____ Information shown

-- ==== Sys2Proof/Machine/Core.lean ====
section
/-! DEFINITION. The interface the host reads. -/

def Sys2Proof.core : Host.Core := { State := Sys2Proof.Machine.State, Fault := Sys2Proof.Machine.Fault, Refusal := Sys2Proof.Machine.Refusal, step := Sys2Proof.Machine.step, reset := Sys2Proof.Machine.State.reset }
end

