-- ==== Sys2Proof/Certificates/Slice0/Obligations.lean ====
section
/-! DEFINITION. The statements about the model: what each command does, what it leaves unchanged, and what every step keeps. -/

open Sys2Proof Sys2Proof.Machine

/-! ## The queue and reset -/

/-- The command at the front of the queue runs on the state with the queue's rest. -/
def Obligations.StepRunsFrontCommand : Prop :=
  ∀ (c : Instr) (r : List Instr) (s : State), step { s with pending := c :: r } = exec c { s with pending := r }

/-- No command stops the module, and none touches the queue: every command answers a next state whose queue is that of the state
it ran on. -/
def Obligations.EveryCommandGoesOnAndKeepsQueue : Prop :=
  ∀ (c : Instr) (s : State), ∃ u, exec c s = .next u ∧ u.pending = s.pending

/-- R398, R419, R491, R515, R531, R541: Clearing's power-on reset leaves every register word at its reset value, and no memory, job or
queue (the fuses and flash of a new module are this model's, notes/assumptions/41). -/
def Obligations.ResetState : Prop :=
  let d := State.reset.dev
  State.reset.pending = [] ∧ d.mem = [] ∧ d.tiles = [] ∧ d.jobs = [] ∧ d.images = [] ∧ d.clr.on = false ∧ d.boot.powered = false ∧
    State.reset.nv.fuses.f = 0 ∧ State.reset.nv.log = [] ∧ State.reset.nv.logCur = 0 ∧ (∀ o, bankWord d.regs o = resetWord o) ∧
    d.fld devPwrCfgDrainMs = 0x1F4 ∧ d.fld devPwrCfgEjectEn = 1 ∧ d.fld timeIncInc = 0x280000000 ∧ d.fld devStatusStage = 0 ∧
    d.fld sqStatusStopped 5 = 1 ∧ d.fld clrGuardHeld = 0 ∧ d.flag devCtrlSetupLock = false

/-! ## Tile instructions -/

/-- R158, R159: the fields that issue reads from a word are those that encode the instruction; no two instructions share a class and
operation; and every class and operation that the manual defines is an instruction. -/
def Obligations.TileWordsReadBack : Prop :=
  (∀ (i : Instr) (t cls op : Nat) (f : Fields), i.tileOp = some (t, cls, op, f) →
    wordFields (instrWord cls op f) = (cls, op, f) ∧ (opRule cls op).isSome = true) ∧
  (∀ (i j : Instr) (t cls op : Nat) (f : Fields), i.tileOp = some (t, cls, op, f) → j.tileOp = some (t, cls, op, f) →
    i.ctorIdx = j.ctorIdx) ∧
  (∀ (t cls op : Nat) (f : Fields), (opRule cls op).isSome = true → ∃ i : Instr, i.tileOp = some (t, cls, op, f))

/-- R164, R94, R95: the integer operations and their immediate forms. -/
def Obligations.ScalarIntegerResults : Prop :=
  ∀ (s : State) (t : Nat) (imm : Bool) (f : Fields), ∀ e ∈
    ([(.add t imm f, 0x00, fun a b => a + b),
      (.sub t imm f, 0x01, fun a b => a - b),
      (.andI t imm f, 0x02, fun a b => a &&& b),
      (.orI t imm f, 0x03, fun a b => a ||| b),
      (.xor t imm f, 0x04, fun a b => a ^^^ b),
      (.sll t imm f, 0x05, fun a b => a <<< (b.toNat % 64)),
      (.srl t imm f, 0x06, fun a b => a >>> (b.toNat % 64)),
      (.sra t imm f, 0x07, fun a b => a.sshiftRight (b.toNat % 64)),
      (.slt t imm f, 0x08, fun a b => if a.toInt < b.toInt then 1 else 0),
      (.sltu t imm f, 0x09, fun a b => if a.toNat < b.toNat then 1 else 0),
      (.mul t imm f, 0x0A, fun a b => BitVec.ofNat 64 (a.toNat * b.toNat)),
      (.mulh t imm f, 0x0B, fun a b => BitVec.ofInt 64 ((a.toInt * b.toInt) / 2 ^ 64)),
      (.mulhu t imm f, 0x0C, fun a b => BitVec.ofNat 64 (a.toNat * b.toNat / 2 ^ 64)),
      (.div t imm f, 0x0D, fun a b => if b = 0 then BitVec.allOnes 64 else BitVec.ofInt 64 (a.toInt.tdiv b.toInt)),
      (.divu t imm f, 0x0E, fun a b => if b = 0 then BitVec.allOnes 64 else BitVec.ofNat 64 (a.toNat / b.toNat)),
      (.rem t imm f, 0x0F, fun a b => if b = 0 then a else BitVec.ofInt 64 (a.toInt.tmod b.toInt)),
      (.remu t imm f, 0x10, fun a b => if b = 0 then a else BitVec.ofNat 64 (a.toNat % b.toNat))] :
      List (Instr × Nat × (U64 → U64 → U64))),
    Issues s t 0x0 (if imm then e.2.1 + 0x80 else e.2.1) f →
    exec e.1 s = completes s t (s.dev.updTile t fun x => x.xw f.rd
      (e.2.2 (x.xr f.ra) (if imm then f.ext.signExtend 64 else x.xr f.rb)))
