-- ==== Sys2Proof/Laws/Exec.lean ====
section
/-! SUPPORT. What `exec` runs for each command: one equation per command, so that no proof unfolds `exec`. -/

namespace Sys2Proof.Machine
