/-! ### Dev.emit -/

@[simp] theorem Dev.emit_regs (d : Dev) (o : OutItem) : (d.emit o).regs = d.regs := rfl
@[simp] theorem Dev.emit_supRegs (d : Dev) (o : OutItem) : (d.emit o).supRegs = d.supRegs := rfl
@[simp] theorem Dev.emit_host (d : Dev) (o : OutItem) : (d.emit o).host = d.host := rfl
@[simp] theorem Dev.emit_sup (d : Dev) (o : OutItem) : (d.emit o).sup = d.sup := rfl
@[simp] theorem Dev.emit_hostMem (d : Dev) (o : OutItem) : (d.emit o).hostMem = d.hostMem := rfl
@[simp] theorem Dev.emit_mem (d : Dev) (o : OutItem) : (d.emit o).mem = d.mem := rfl
@[simp] theorem Dev.emit_poison (d : Dev) (o : OutItem) : (d.emit o).poison = d.poison := rfl
@[simp] theorem Dev.emit_flaws (d : Dev) (o : OutItem) : (d.emit o).flaws = d.flaws := rfl
@[simp] theorem Dev.emit_time (d : Dev) (o : OutItem) : (d.emit o).time = d.time := rfl
@[simp] theorem Dev.emit_timeStep (d : Dev) (o : OutItem) : (d.emit o).timeStep = d.timeStep := rfl
@[simp] theorem Dev.emit_synced (d : Dev) (o : OutItem) : (d.emit o).synced = d.synced := rfl
@[simp] theorem Dev.emit_tiles (d : Dev) (o : OutItem) : (d.emit o).tiles = d.tiles := rfl
@[simp] theorem Dev.emit_fabric (d : Dev) (o : OutItem) : (d.emit o).fabric = d.fabric := rfl
@[simp] theorem Dev.emit_acks (d : Dev) (o : OutItem) : (d.emit o).acks = d.acks := rfl
@[simp] theorem Dev.emit_refusals (d : Dev) (o : OutItem) : (d.emit o).refusals = d.refusals := rfl
@[simp] theorem Dev.emit_nextXfer (d : Dev) (o : OutItem) : (d.emit o).nextXfer = d.nextXfer := rfl
@[simp] theorem Dev.emit_sqs (d : Dev) (o : OutItem) : (d.emit o).sqs = d.sqs := rfl
@[simp] theorem Dev.emit_cqs (d : Dev) (o : OutItem) : (d.emit o).cqs = d.cqs := rfl
@[simp] theorem Dev.emit_fetchRing (d : Dev) (o : OutItem) : (d.emit o).fetchRing = d.fetchRing := rfl
@[simp] theorem Dev.emit_fetchCount (d : Dev) (o : OutItem) : (d.emit o).fetchCount = d.fetchCount := rfl
@[simp] theorem Dev.emit_jobs (d : Dev) (o : OutItem) : (d.emit o).jobs = d.jobs := rfl
@[simp] theorem Dev.emit_nextJob (d : Dev) (o : OutItem) : (d.emit o).nextJob = d.nextJob := rfl
@[simp] theorem Dev.emit_images (d : Dev) (o : OutItem) : (d.emit o).images = d.images := rfl
@[simp] theorem Dev.emit_admitted (d : Dev) (o : OutItem) : (d.emit o).admitted = d.admitted := rfl
@[simp] theorem Dev.emit_recs (d : Dev) (o : OutItem) : (d.emit o).recs = d.recs := rfl
@[simp] theorem Dev.emit_aborts (d : Dev) (o : OutItem) : (d.emit o).aborts = d.aborts := rfl
@[simp] theorem Dev.emit_replays (d : Dev) (o : OutItem) : (d.emit o).replays = d.replays := rfl
@[simp] theorem Dev.emit_mgmt (d : Dev) (o : OutItem) : (d.emit o).mgmt = d.mgmt := rfl
@[simp] theorem Dev.emit_clr (d : Dev) (o : OutItem) : (d.emit o).clr = d.clr := rfl
@[simp] theorem Dev.emit_boot (d : Dev) (o : OutItem) : (d.emit o).boot = d.boot := rfl
@[simp] theorem Dev.emit_loop (d : Dev) (o : OutItem) : (d.emit o).loop = d.loop := rfl
@[simp] theorem Dev.emit_links (d : Dev) (o : OutItem) : (d.emit o).links = d.links := rfl
@[simp] theorem Dev.emit_scrub (d : Dev) (o : OutItem) : (d.emit o).scrub = d.scrub := rfl
@[simp] theorem Dev.emit_ppsHigh (d : Dev) (o : OutItem) : (d.emit o).ppsHigh = d.ppsHigh := rfl
@[simp] theorem Dev.emit_ppsSecond (d : Dev) (o : OutItem) : (d.emit o).ppsSecond = d.ppsSecond := rfl
@[simp] theorem Dev.emit_solv (d : Dev) (o : OutItem) : (d.emit o).solv = d.solv := rfl
@[simp] theorem Dev.emit_attn (d : Dev) (o : OutItem) : (d.emit o).attn = d.attn := rfl
@[simp] theorem Dev.emit_fifos (d : Dev) (o : OutItem) : (d.emit o).fifos = d.fifos := rfl
@[simp] theorem Dev.emit_net (d : Dev) (o : OutItem) : (d.emit o).net = d.net := rfl
@[simp] theorem Dev.emit_regions (d : Dev) (o : OutItem) : (d.emit o).regions = d.regions := rfl
@[simp] theorem Dev.emit_freeCtr (d : Dev) (o : OutItem) : (d.emit o).freeCtr = d.freeCtr := rfl
@[simp] theorem Dev.emit_fld (d : Dev) (o : OutItem) (g : Fld) (k : Nat) : (d.emit o).fld g k = d.fld g k := rfl
@[simp] theorem Dev.emit_flag (d : Dev) (o : OutItem) (g : Fld) (k : Nat) : (d.emit o).flag g k = d.flag g k := rfl
@[simp] theorem Dev.emit_tile (d : Dev) (o : OutItem) (u : Nat) : (d.emit o).tile u = d.tile u := rfl
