-- ==== Sys2Proof/Tests/Slice0.lean ====
section
/-! SUPPORT. Small tests: terms that WellFormed refuses, results worked out from the manual, and, for each statement with hypotheses, a
state that meets them. -/

namespace Sys2Proof.Machine

set_option Elab.async false

/-! ## Well-formed commands -/

theorem test_wf_refuses_tile_bank_ring : ([.ld 136 {} {}, .bankGate 0 16, .bankDrain 136 0, .sqEnable .host 64 0, .fill 65 {},
    .fill 0 { cells := [(2 ^ 64, 0)] }, .liveRemap 0 64, .liveRemapResume 0 0 512, .tileRowSpare 0 0 512, .tileRetire 0 4] : List Instr).all
    (fun i => !i.wf) = true := by decide +kernel

theorem test_wf_refuses_ranges : ([.registerWrite .host 0 3 0, .tsqInfoRead .host 5, .loopClose .host 16, .pinZero .host 8, .throttleStep 16,
    .pageMove noPage true, .walkerMissReturn 4096 0 false, .pageCopyDone 4096, .ddrRefresh 4, .canopyScrub 32 .clean, .ddrRowSpare 0 8 0,
    .ddrRowSpare 0 0 131064, .loopTimer 16, .adcConversionDone 8 0] : List Instr).all (fun i => !i.wf) = true := by decide +kernel

theorem test_wf_refuses_ports : ([.fifoTake 9 0 0, .frameLaunch 4, .canFrameTx 0 16, .canFrameRx 2 0 0 [], .linkTrained 2, .ringDiscover 8 false,
    .trialConfirm 0, .trialConfirm 6, .sensorSample 32 0, .streamRecoveryReset 16, .msixUnmask .host 64] : List Instr).all
    (fun i => !i.wf) = true := by decide +kernel

/-- Words that LOAD_IMAGE refuses: x register fields that must be 0, and a row pattern outside the vector registers (R162). -/
theorem test_wf_refuses_words : ([.lih 0 { rb := 1 }, .nop 0 { rd := 1 }, .accz 0 { rd := 8 }, .rdblk 0 { ext := 3 }] : List Instr).all
    (fun i => !i.wf) = true := by decide +kernel

theorem test_wf_accepts : ([.add 135 false { rd := 31, ra := 31, rb := 31 }, .add 0 true { ext := 0xFFFFFFFF }, .fill 64 { cells := [(2 ^ 64 - 1, 0)] },
    .sensorSample 31 0, .registerWrite .host 3 1 0, .ddrRowSpare 3 7 131063] : List Instr).all (·.wf) = true := by decide +kernel

/-! ## Tile instructions: states -/

/-- Tile 0 runs, with one instruction as its code. -/
def onTile (cls op : Nat) (f : Fields) (x : Tile) (regs : Bank) : State :=
  { dev := { regs := regs ++ [(0x40008, 2)], tiles := [(0, { x with code := [(0, instrWord cls op f)], codeLen := 1 })] } }

/-- A writable local handle of 512 rows in bank 0, open to transfers. -/
def localHandle : BitVec 128 := 0x2000071

/-- The same, with slots of one row from slot 0 (R110, R123). -/
def guardedHandle : BitVec 128 := 0x2000073

/-- Every class and operation with its role word issues (R158, R159). -/
theorem test_issues : ([0x0, 0x1, 0x2, 0x3, 0x4, 0x5, 0x6, 0x7, 0x8, 0x9, 0xA].all fun cls => (List.range 256).all fun op =>
    (opRule cls op).isNone || (atIssue (onTile cls op { rd := 31 } {} [(0x40004, if cls = 0x9 then 2 else 3)]).dev 0
      (instrWord cls op { rd := 31 }) && classRole (onTile cls op { rd := 31 } {} [(0x40004, if cls = 0x9 then 2 else 3)]).dev 0 cls)) =
    true := by decide +kernel

/-! ## Tile instructions: results -/

/-- What scalar register 3 holds after the instruction at the program counter of tile 0. -/
def x3 (o : Out) : U64 := match o with
  | .next u => (u.dev.tile 0).xr 3
  | _ => 0

/-- x1 and x2, and an instruction from them to x3. -/
def ops (op : Nat) (a b : U64) : State := onTile 0 op { rd := 3, ra := 1, rb := 2 } { x := [(1, a), (2, b)] } []

/-- R95: arithmetic wraps; shifts take six bits; division by 0 gives all ones, the remainder the dividend. -/
theorem test_add_wraps : x3 (exec (.add 0 false { rd := 3, ra := 1, rb := 2 }) (ops 0x00 (BitVec.allOnes 64) 2)) = 1 := by decide +kernel
theorem test_sra_sign : x3 (exec (.sra 0 false { rd := 3, ra := 1, rb := 2 }) (ops 0x07 (2 ^ 63) 67)) = 0xF000000000000000 := by decide +kernel
theorem test_mulh_sign : x3 (exec (.mulh 0 false { rd := 3, ra := 1, rb := 2 }) (ops 0x0B (BitVec.allOnes 64) 3)) = BitVec.allOnes 64 := by
  decide +kernel
theorem test_mulhu : x3 (exec (.mulhu 0 false { rd := 3, ra := 1, rb := 2 }) (ops 0x0C (BitVec.allOnes 64) 3)) = 2 := by decide +kernel
theorem test_div_zero : x3 (exec (.div 0 false { rd := 3, ra := 1, rb := 2 }) (ops 0x0D 7 0)) = BitVec.allOnes 64 := by decide +kernel
theorem test_rem_truncates : x3 (exec (.rem 0 false { rd := 3, ra := 1, rb := 2 }) (ops 0x0F (-7) 2)) = -1 := by decide +kernel
theorem test_slt_sign : x3 (exec (.slt 0 false { rd := 3, ra := 1, rb := 2 }) (ops 0x08 (-1) 0)) = 1 := by decide +kernel

/-- R154: x0 reads 0 and discards a write. -/
theorem test_x0_discards : (({} : Tile).xw 0 5).xr 0 = 0 ∧ ((({} : Tile).xw 31 5).xr 31 = 5) := by decide +kernel

/-- R94: an immediate is sign extended. -/
theorem test_addi_sign : x3 (exec (.add 0 true { rd := 3, ra := 1, ext := 0xFFFFFFFF })
    (onTile 0 0x80 { rd := 3, ra := 1, ext := 0xFFFFFFFF } { x := [(1, 1)] } [])) = 0 := by decide +kernel

/-- R74: 1.5 + 2.25 = 3.75; R77: the smaller of −0 and +0 is −0. -/
theorem test_fadds : x3 (exec (.faddS 0 { rd := 3, ra := 1, rb := 2 }) (ops 0x20 0x3FC00000 0x40100000)) = 0x40700000 := by decide +kernel
theorem test_fmins_zero : x3 (exec (.fminS 0 { rd := 3, ra := 1, rb := 2 }) (ops 0x26 0x00000000 0x80000000)) = 0x80000000 := by decide +kernel

/-- R165: a taken branch of EXT = 2 goes on 16 bytes further; not taken, 8. -/
theorem test_beq : ([0x00, 0x01].map fun op => match exec (if op = 0 then .beq 0 { ext := 2 } else .bne 0 { ext := 2 }) (onTile 1 op { ext := 2 } {} []) with
    | .next u => (u.dev.tile 0).pc
    | _ => 0) = [16, 8] := by decide +kernel

/-- R158: the word of ADD x3, x1, x2 bit by bit: class 0 in [63:60], operation 0x00 in [59:52], RD 3 in [51:47], RA 1 in [46:42], RB 2 in
[41:37], RC 0 in [36:32], EXT 0. -/
theorem test_word_add : wordFields 0x0001844000000000 = (0x0, 0x00, { rd := 3, ra := 1, rb := 2 }) := by decide +kernel

/-! ## Tile instructions: states that meet the hypotheses of the statements -/

theorem test_hyp_ScalarRegisterReads : Issues (onTile 0x8 0x05 { ext := 2 } {} []) 0 0x8 0x05 { ext := 2 } ∧ ({ ext := 2 } : Fields).e 1 0 ≠ 3 := by
  unfold Issues; decide +kernel

theorem test_hyp_ScalarFloatResults : efmtOf (({ ext := 0x10 } : Fields).e 3 0) = some (.fl fp64) ∧
    efmtOf (({ ext := 0x10 } : Fields).e 7 4) = some (.fl fp32) ∧ (fcvtRes (.fl fp64) (.fl fp32) 0).isSome = true ∧
    Issues (onTile 0x0 0x40 { ext := 0x10 } {} []) 0 0x0 0x40 { ext := 0x10 } := by unfold Issues; decide +kernel

/-- JR to the last instruction of the code. -/
theorem test_hyp_BranchResults : Issues (onTile 0x1 0x09 { ra := 1 } {} []) 0 0x1 0x09 { ra := 1 } ∧
    ((onTile 0x1 0x09 { ra := 1 } {} []).dev.tile 0).xr 1 = 0 ∧ 0 / 8 < ((onTile 0x1 0x09 { ra := 1 } {} []).dev.tile 0).codeLen := by
  unfold Issues; decide +kernel

/-- An operation in flight, for END and EBAR. -/
def oneInFlight : Tile := { inflight := [⟨0, none⟩] }

theorem test_hyp_EndAndSync : Issues (onTile 0x1 0x0F {} {} []) 0 0x1 0x0F {} ∧ Issues (onTile 0x1 0x0F {} oneInFlight []) 0 0x1 0x0F {} ∧
    Issues (onTile 0x7 0x02 {} oneInFlight []) 0 0x7 0x02 {} ∧ oneInFlight.inflight ≠ [] ∧ oneInFlight.trap = none := by
  unfold Issues; decide +kernel

/-- WAITA: the counter equals its target, and falls one short of it. -/
theorem test_hyp_Waita : Issues (onTile 0x7 0x00 { ra := 1 } { x := [(1, 1)] } []) 0 0x7 0x00 { ra := 1 } ∧
    replayedOn (onTile 0x7 0x00 { ra := 1 } { x := [(1, 1)] } []).dev 0 = none ∧
    2 ^ 31 ≤ (arrivalCount (onTile 0x7 0x00 { ra := 1 } { x := [(1, 1)] } []).dev 0 0 - 1).toNat ∧
    (arrivalCount (onTile 0x7 0x00 { ra := 1 } {} []).dev 0 0 - 0).toNat < 2 ^ 31 := by
  unfold Issues; decide +kernel

theorem test_hyp_WaitTimeout : let s := onTile 0 0 {} { stall := some (.arrival 0 1 1 3) } []
    (s.dev.tile 0).stall = some (.arrival 0 1 1 3) ∧ s.dev.fld tileStateState 0 = tsRunning ∧ replayedOn s.dev 0 = none := by decide +kernel

/-- VDOT of FP16 and FP16 with K = 1, and of blocked FP8 with K = 32; VCVT of FP32 to FP16. -/
theorem test_hyp_VectorReductions : dotMode (.fl fp16) (.fl fp16) false false = some .half ∧ 1 ≤ ({ ext := 0x122 } : Fields).e 17 8 ∧
    Issues (onTile 0x3 0x22 { ext := 0x122 } {} []) 0 0x3 0x22 { ext := 0x122 } ∧
    (dotMode (.fl f8e4) (.fl f8e4) true true).isSome = true ∧ ({ ext := 0x182044 } : Fields).e 17 8 % 32 = 0 ∧
    (vcvtElem (.fl fp32) (.fl fp16) 0).isSome = true := by unfold Issues; decide +kernel

/-- CVTB from FP32 to FP8 at the last block position, and DCVB back. -/
theorem test_hyp_BlockConversion : let f : Fields := { ext := 0x41 + 2 ^ 13 * 12 + 2 ^ 19 * 508, rd := 31 }
    efmtOf (f.e 3 0) = some (.fl fp32) ∧ efmtOf (f.e 7 4) = some (.fl f8e4) ∧ isLong fp32 = true ∧ isShort f8e4 = true ∧
    f.e 18 13 + 4 ≤ blockLimit f8e4.width ∧ f.rd.toNat + packedRegs f8e4.width ≤ 32 ∧ f.e 27 19 + 4 = 512 ∧
    Issues (onTile 0x4 0x00 f {} []) 0 0x4 0x00 f := by unfold Issues; decide +kernel

/-- A tile whose handle 0 is local, writable and 512 rows long; x1 holds `v`. -/
def rowTile (v : U64) : Tile := { handles := [(0, localHandle)], x := [(1, v)] }

/-- FP8 times FP8 with K = 1. -/
theorem test_hyp_Mma : let f : Fields := { rd := 7, rc := 1, ext := 2 ^ 10 * 4 + 2 ^ 6 * 4 }
    let s := onTile 0x5 0x00 f (rowTile 1) []
    efmtOf (mmaMode f.mode).fmtA = some (.fl f8e4) ∧ efmtOf (mmaMode f.mode).fmtB = some (.fl f8e4) ∧
    dotMode (.fl f8e4) (.fl f8e4) (mmaMode f.mode).scaleA (mmaMode f.mode).scaleB = some .eight ∧ (mmaMode f.mode).pass = 0 ∧
    RowsReady s.dev 0 (mmaReqs f (mmaMode f.mode) (.fl f8e4) (.fl f8e4) 0 0 0) ∧
    ReadsSound s.dev 0 (mmaReqs f (mmaMode f.mode) (.fl f8e4) (.fl f8e4) 0 0 0) {} ∧ Issues s 0 0x5 0x00 f := by
  unfold Issues RowsReady ReadsSound; decide +kernel

/-- RICF and RICS of order 64, factor over block. -/
theorem test_hyp_Riccati : let f : Fields := { rb := 1, ext := 63 + 128 }
    let s := onTile 0x9 0x00 f (rowTile 64) [(0x40004, 2)]
    RowsReady s.dev 0 [⟨0, (upto 64).map (0 + ·), false⟩, ⟨0, (upto 64).map (64 + ·), true⟩] ∧
    ReadsSound s.dev 0 [⟨0, (upto 64).map (0 + ·), false⟩, ⟨0, (upto 64).map (64 + ·), true⟩] {} ∧ Issues s 0 0x9 0x00 f ∧
    (let u := onTile 0x9 0x01 f (rowTile 64) [(0x40004, 2)]
     let reqs : List RowReq := [⟨0, (upto 64).map (0 + ·), false⟩, ⟨0, [64], false⟩]
     RowsReady u.dev 0 reqs ∧ ReadsSound u.dev 0 reqs {} ∧ Issues u 0 0x9 0x01 f ∧
      reqLegal (marked u.dev 0 reqs {}) 0 ⟨0, [64], true⟩ = true) := by unfold Issues RowsReady ReadsSound; decide +kernel

/-- Loads and stores of the last row of a handle; a load of eight rows; a strided load of sixteen; CWB. -/
theorem test_hyp_RowLoadStore : (let s := onTile 0x2 0x01 { ra := 1 } (rowTile 511) [];
      Issues s 0 0x2 0x01 { ra := 1 } ∧ RowsReady s.dev 0 [⟨0, [511], true⟩]) ∧
    (let s := onTile 0x2 0x04 { ra := 1, rd := 7 } (rowTile 511) [];
      Issues s 0 0x2 0x04 { ra := 1, rd := 7 } ∧ RowsReady s.dev 0 [⟨0, [511], false⟩] ∧ ReadsSound s.dev 0 [⟨0, [511], false⟩] { delay := 3 }) ∧
    (let s := onTile 0x2 0x02 { ra := 1, rd := 24 } (rowTile 504) [];
      Issues s 0 0x2 0x02 { ra := 1, rd := 24 } ∧ RowsReady s.dev 0 [⟨0, (upto 8).map (504 + ·), false⟩] ∧
        ReadsSound s.dev 0 [⟨0, (upto 8).map (504 + ·), false⟩] { flaws := [(rowKey 0 504, true)] }) ∧
    (let s := onTile 0x2 0x03 { rb := 1, rd := 16, ext := 60 } (rowTile 34) [];
      Issues s 0 0x2 0x03 { rb := 1, rd := 16, ext := 60 } ∧ RowsReady s.dev 0 [⟨0, (upto 16).map (fun j => 0 + j * 34), false⟩] ∧
        ReadsSound s.dev 0 [⟨0, (upto 16).map (fun j => 0 + j * 34), false⟩] {}) ∧
    (let s := onTile 0x2 0x06 { rb := 1 } (rowTile 512) [];
      Issues s 0 0x2 0x06 { rb := 1 } ∧ ((s.dev.tile 0).hnd 0).valid = true ∧ 0 + 512 ≤ ((s.dev.tile 0).hnd 0).rows ∧ (s.dev.tile 0).flaws = []) := by
  unfold Issues RowsReady ReadsSound; decide +kernel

________

Your task for the entries above: copy exactly the span starting with the line with "(R158, R159). -/" and going on through the line with "instructions: results -/", both lines included, and nothing else.

/-- Every class and operation with its role word issues (R158, R159). -/
theorem test_issues : ([0x0, 0x1, 0x2, 0x3, 0x4, 0x5, 0x6, 0x7, 0x8, 0x9, 0xA].all fun cls => (List.range 256).all fun op =>
    (opRule cls op).isNone || (atIssue (onTile cls op { rd := 31 } {} [(0x40004, if cls = 0x9 then 2 else 3)]).dev 0
      (instrWord cls op { rd := 31 }) && classRole (onTile cls op { rd := 31 } {} [(0x40004, if cls = 0x9 then 2 else 3)]).dev 0 cls)) =
    true := by decide +kernel

/-! ## Tile instructions: results -/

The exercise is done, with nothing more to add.